◆ Stored items:

/-- LOAD (R259, R264): a load into an IDLE partition starts at once; in a RUNNING one it waits for the ENDED reduction, or
halts the band with FORCE; a HALTED or FAULTED one takes only FORCE. -/
def execLoad (p : Fin 4) (s : State) : Out :=
  let q := getPart s p.val
  match entryOf s p.val 0 0x01 false with
  | none => .next s
  | some (_, e, _) =>
    let o := loadOpts e
    if arrayFree q then
      let s := startEntry p.val 0 s
      if q.hot then .next (endEntry p.val 0 (stateStatus q) 0 0 s)
      else match q.st with
        | .idle => .next (idleLoad p.val o s)
        | .running =>
          if o.force then .next (forcePath p.val (.load o) (modPart s p.val (logLoad o)))
          else .next (modPart s p.val fun q => { q with sw := some { kind := .load o, phase := .ended } })
        | _ =>
          if o.force then .next (forcePath p.val (.load o) (modPart s p.val (logLoad o)))
          else .next (endEntry p.val 0 (stateStatus q) 0 0 s)
    else .next s

/-- RESTORE (R264, R273): the forced path, then the latest checkpoint. -/
def execRestore (p : Fin 4) (s : State) : Out :=
  let q := getPart s p.val
  match entryOf s p.val 0 0x02 false with
  | none => .next s
  | some _ =>
    if arrayFree q then
      let s := startEntry p.val 0 s
      if q.hot then .next (endEntry p.val 0 (stateStatus q) 0 0 s)
      else .next (forcePath p.val (.restore false) s)
    else .next s

/-- FINISH (R354): waits for the band's END, drains and spills; nothing in an IDLE partition. -/
def execFinish (p : Fin 4) (s : State) : Out :=
  let q := getPart s p.val
  match entryOf s p.val 0 0x03 false with
  | none => .next s
  | some (_, e, _) =>
    if arrayFree q then
      let s := startEntry p.val 0 s
      match q.st with
      | .idle => .next (endEntry p.val 0 0 0 0 s)
      | .running => .next (modPart s p.val fun q => { q with sw := some { kind := .finish (enStats e), phase := .ended } })
      | _ => .next (endEntry p.val 0 (stateStatus q) 0 0 s)
    else .next s

/-! ## The end of a section (R220, R235, R279) -/

/-- A tile contributes 1 to the ENDED reduction: it is ENDED and its logic answers (R220). -/
def saysEnded (t : Tile) : Bool := decide (t.tab.st = .ended ∧ t.missed = 0)

/-- Streams whose destination tile has ended stop (R235). -/
def stopStreams (p : Nat) (s : State) : State :=
  (bandDies (getPart s p)).foldl (fun s n => modSpine s n fun sp =>
    { sp with streams := sp.streams.map fun (k, t) =>
        (k, if saysEnded (getTile s t.x t.y) then { t with stopped := true } else t) }) s

/-- REPORT_MISMATCH for the tiles that fail the comparison (R279). -/
def raiseMismatch (p : Nat) (s : State) : State :=
  let bad := (tilesByX s p).filter fun (x, y) => !tileOff s x y && planBad (getTile s x y)
  (bad.take 64).foldl (fun s (x, y) =>
    sageEvent s .reportMismatch 0 (packFields [(bad.length, 32), (fld (getTile s x y).tab.plan.toNat 1 3, 3)])
      (some p) none (some (x, y))) s

/-- The switch that waits for the ENDED reduction may drain. -/
def wakeSwitch (q : Partition) : Partition :=
  match q.sw with
  | some { kind := k, phase := .ended } =>
    let q := match k with
      | .load o => logLoad o q
      | _ => q
    { q with sw := some { kind := k, phase := .drain } }
  | _ => q

/-- ENDED_REDUCTION (R220, R235, R259, R279): formed every 1,024 cycles while the partition runs; the first that shows the
band ENDED brings the plan count. -/
def execEndedReduction (p : Fin 4) (s : State) : Out :=
  if (getPart s p.val).st ≠ .running then .next s
  else
    let s := advanceTo s (s.cycle + (1024 - s.cycle % 1024) % 1024)
    let s := stopStreams p.val s
    let q := getPart s p.val
    let ts := workTiles s p.val
    if ts.all fun (x, y) => saysEnded (getTile s x y) then
      if q.endSeen.isSome then .next (modPart s p.val wakeSwitch)
      else
        let s := modPart s p.val fun q => { q with endSeen := some s.cycle, gap := true }
        if ts.any fun (x, y) => planBad (getTile s x y) then
          .next (failSwitch p.val .reportMismatch .faulted (raiseMismatch p.val s))
        else .next (modPart s p.val wakeSwitch)
    else .next s

/-! ## Drain and spills (R260, R261, R267) -/

/-- The switch goes to another phase. -/
def setPhase (p : Nat) (f : SwitchPhase) (s : State) : State :=
  modPart s p fun q => { q with sw := q.sw.map fun w => { w with phase := f } }

/-- DRAIN_START (R260, R315): issuers suspend tile-bound packets, ballast stops, and the settle period begins. -/
def execDrainStart (p : Fin 4) (s : State) : Out :=
  if switchAt s p.val = some .drain then
    .next (setPhase p.val (.settle s.cycle) (modPart s p.val fun q =>
      { q with st := .draining, suspended := true, gap := false, bunits := 0 }))
  else .next s

/-- DRAIN_SAMPLE (R260, R261, R438): after 2,048 cycles the drain succeeds, or every token stays and the partition becomes
FAULTED. -/
def execDrainSample (p : Fin 4) (s : State) : Out :=
  match switchAt s p.val with
  | some (.settle since) =>
    let s := catchUpBand p.val (advanceTo s (max s.cycle (since + 2048)))
    match residuals s p.val with
    | [] => .next (clearAsks p.val (setPhase p.val .spill s))
    | rs => .next (failSwitch p.val .residualToken .faulted (raiseResiduals p.val rs s))
  | _ => .next s

/-- The slots of a run are read and written as whole chunks, each slot's poison as the chunk's marker (R267, R244). -/
def doSpill (r : SlotRun) (s : State) : State :=
  (List.range r.count).foldl (fun s k =>
    let o := mget {} (getTile s r.x r.y).mu.slots (r.first + k)
    putChunk (r.dest + 64 * k) o.data o.poison s) s

/-- The reads of the spills that the spines of a band have still to make. -/
def spillsLeft (s : State) (p : Nat) : List SlotRun :=
  (bandDies (getPart s p)).flatMap fun n => (spillRuns s p n).drop (getSpine s n).asks

/-- Lines a host holds of the destinations of some spills (R331). -/
def spillLines (s : State) (p : Nat) (rs : List SlotRun) : List Nat :=
  rs.flatMap fun r => trackedLines s p (daToPa (getPart s p) r.dest) (64 * r.count)

/-- The switch continues with its load, or the partition becomes IDLE (R259, R354). -/
def continueSwitch (p : Nat) (s : State) : State :=
  match (getPart s p).sw with
  | none => s
  | some w =>
    let q := getPart s p
    let ts := workTiles s p
    let fires := bandSum s ts 0x18
    let slips := bandSum s ts 0x28
    let s := closeSection p 0 (switchStats w.kind) s
    match w.kind with
    | .finish _ =>
      let s := endStarted p 0 fires slips s
      let s := modCur p 0 (fun c => { c with section_ := q.section_.toNat }) s
      let s := overTiles s (bandTiles s p) fun _ _ => idleTile
      modPart s p fun q => { endJob q with sw := none, st := .idle, suspended := false }
    | k => beginImage p k s

/-- SPILLS_COMPLETE (R267, R269, R314): what the spines have still to read is read, and the spills of every die are written
once no host holds their lines; then a checkpoint for CKPT or for a test that waits, which first writes VALID = 0 into its
buffer (R270), else the load. It waits for every response that is outstanding. -/
def execSpillsComplete (p : Fin 4) (s : State) : Out :=
  if switchAt s p.val = some .spill ∧ !arrayBusy s p.val then
    let q := getPart s p.val
    let rs := spillsLeft s p.val
    let held := spillLines s p.val rs
    if held ≠ [] then .next (snoopLines q.port held s)
    else
      let s := clearAsks p.val (rs.foldl (fun s r => doSpill r s) s)
      match q.sw.bind fun w => switchOpts w.kind with
      | some o => .next (if o.ckpt ∨ testWaits q then beginCapture p.val s else continueSwitch p.val s)
      | none => .next (continueSwitch p.val s)
  else .next s

/-- A maintenance window ends: the scratchpads are written back from the checkpoint just captured, and the switch goes on
(R314). -/
def closeWindow (p : Nat) (s : State) : State :=
  let b := ((ckLatest s p).map (·.1)).getD 0
  continueSwitch p ((bandTiles s p).foldl (fun s t => restoreTile b t s) s)
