/-- SPARE_TILE_TEST (R315): the hourly CU BIST and MU march of a die's spare tiles; those that fail are recorded dead. -/
def execSpareTileTest (d : Fin 48) (failed : List (Nat × Nat)) (s : State) : Out :=
  let n := d.val
  let s := advanceTo s (match s.sage.spareAt.find? fun (k, _) => decide (k = n) with
    | some (_, c) => c + hour
    | none => s.cycle)
  let bad := failed.filter fun (c, p) => decide (c < 128 ∧ p < 66) && spareAt s n c p
  let s := { s with sage := { s.sage with spareAt := mset 0 s.sage.spareAt n s.cycle } }
  let s := putResult n (Config.testUnit n) [n, bad.length, s.cycle] s
  .next (bad.foldl (fun s (c, p) => testFails 0 n c p 4 s) s)

/-! ## Return to service (R317) -/

/-- MARKED_UNIT_RETEST (R317): a marked unit passes or fails a retest; after three passes at least an hour apart it is
RETURNED. -/
def execMarkedUnitRetest (r : DefectRec) (pass : Bool) (s : State) : Out :=
  let g := s.sage
  if !s.defects.contains r ∨ g.returned.contains r ∨ g.barred.contains r then .next s
  else
    let others := g.passes.filter fun (d, _) => decide (d ≠ r)
    if !pass then
      .next { s with sage := { g with passes := others } }
    else match g.passes.find? fun (d, _) => decide (d = r) with
      | none => .next { s with sage := { g with passes := (r, 1, s.cycle) :: others } }
      | some (_, n, c) =>
        if s.cycle < c + hour then .next s
        else if n < 2 then .next { s with sage := { g with passes := (r, n + 1, s.cycle) :: others } }
        else
          let g := { g with passes := others, returned := g.returned ++ [r], hadReturned := g.hadReturned ++ [r] }
          let s := addHistory (.returned r) { s with sage := g }
          .next (sageEvent s .unitReturned r.kind (defectWord r) (partOfDie s r.die) (some r.die))

/-! ## Periodic work (R316, R320, R325) -/

/-- SENSOR_CALIBRATION (R316): every 10 s; no section is touched. -/
def execSensorCalibration (s : State) : Out :=
  let s := advanceTo s (s.sage.calibrated + 10 * 1800000000)
  .next { s with sage := { s.sage with calibrated := s.cycle } }

/-- Corrected errors of every stack in the hour that ends reach their histogram: 8 bins, powers of 4 (R321). -/
def stackHour (s : State) : State :=
  let s := (List.range 96).foldl (fun s k => lifeBump (lifeStackErrors + powBin 4 8 (mget 0 s.sage.stackErr k)) 1 s) s
  { s with sage := { s.sage with stackErr := [] } }

/-- HISTORY_COUNTER_WRITE (R320): every 10 min lifetime counters and histograms reach flash; every hour the summary of
CORRECTED and DEFERRED events too. -/
def execHistoryCounterWrite (s : State) : Out :=
  let was := s.sage.written
  let s := advanceTo s (was + 600 * 1800000000)
  let s := addHistory (.counters s.sage.life) s
  let s := if s.cycle / hour > was / hour then
      let t := addHistory (.summary s.sage.counts) (stackHour s)
      { t with sage := { t.sage with counts := [] } }
    else s
  .next { s with sage := { s.sage with written := s.cycle } }

/-- The summary of the CORRECTED records of one code and source. -/
def summaryMsg (m : EvCode × Nat × Nat) : SyslogMsg :=
  { msgid := evName m.1, severity := severity .corrected, record := 0, source := m.2.1, count := m.2.2 }

/-- SYSLOG_SUMMARY (R325): one message per code and source for the CORRECTED records of the last minute, held by Sage while
the collector cannot be reached. -/
def execSyslogSummary (s : State) : Out :=
  let ms := s.sage.minute.map summaryMsg
  let s := { s with sage := { s.sage with minute := [] } }
  .next (ms.foldl (fun s m => syslogSend m s) s)

/-- REPORT_LOST (R325): a collector that could not be reached reconnects; it gets what was held, and DETAIL holds the messages
discarded. -/
def execReportLost (s : State) : Out :=
  let g := s.sage
  if g.collector then .next s
  else
    let s := g.heldMsgs.foldl (fun s m => mgmtSend (.syslog m) s) s
    .next (sageEvent { s with sage := { g with collector := true, heldMsgs := [], discarded := 0 } } .reportLost 0 g.discarded)

end Sys2Proof.Machine
end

◆ TASK OBJECTIVE: Tell how many lines in the records above contain "bandTiles", giving the number and no other words.

◆ EXERCISE ANSWER: 2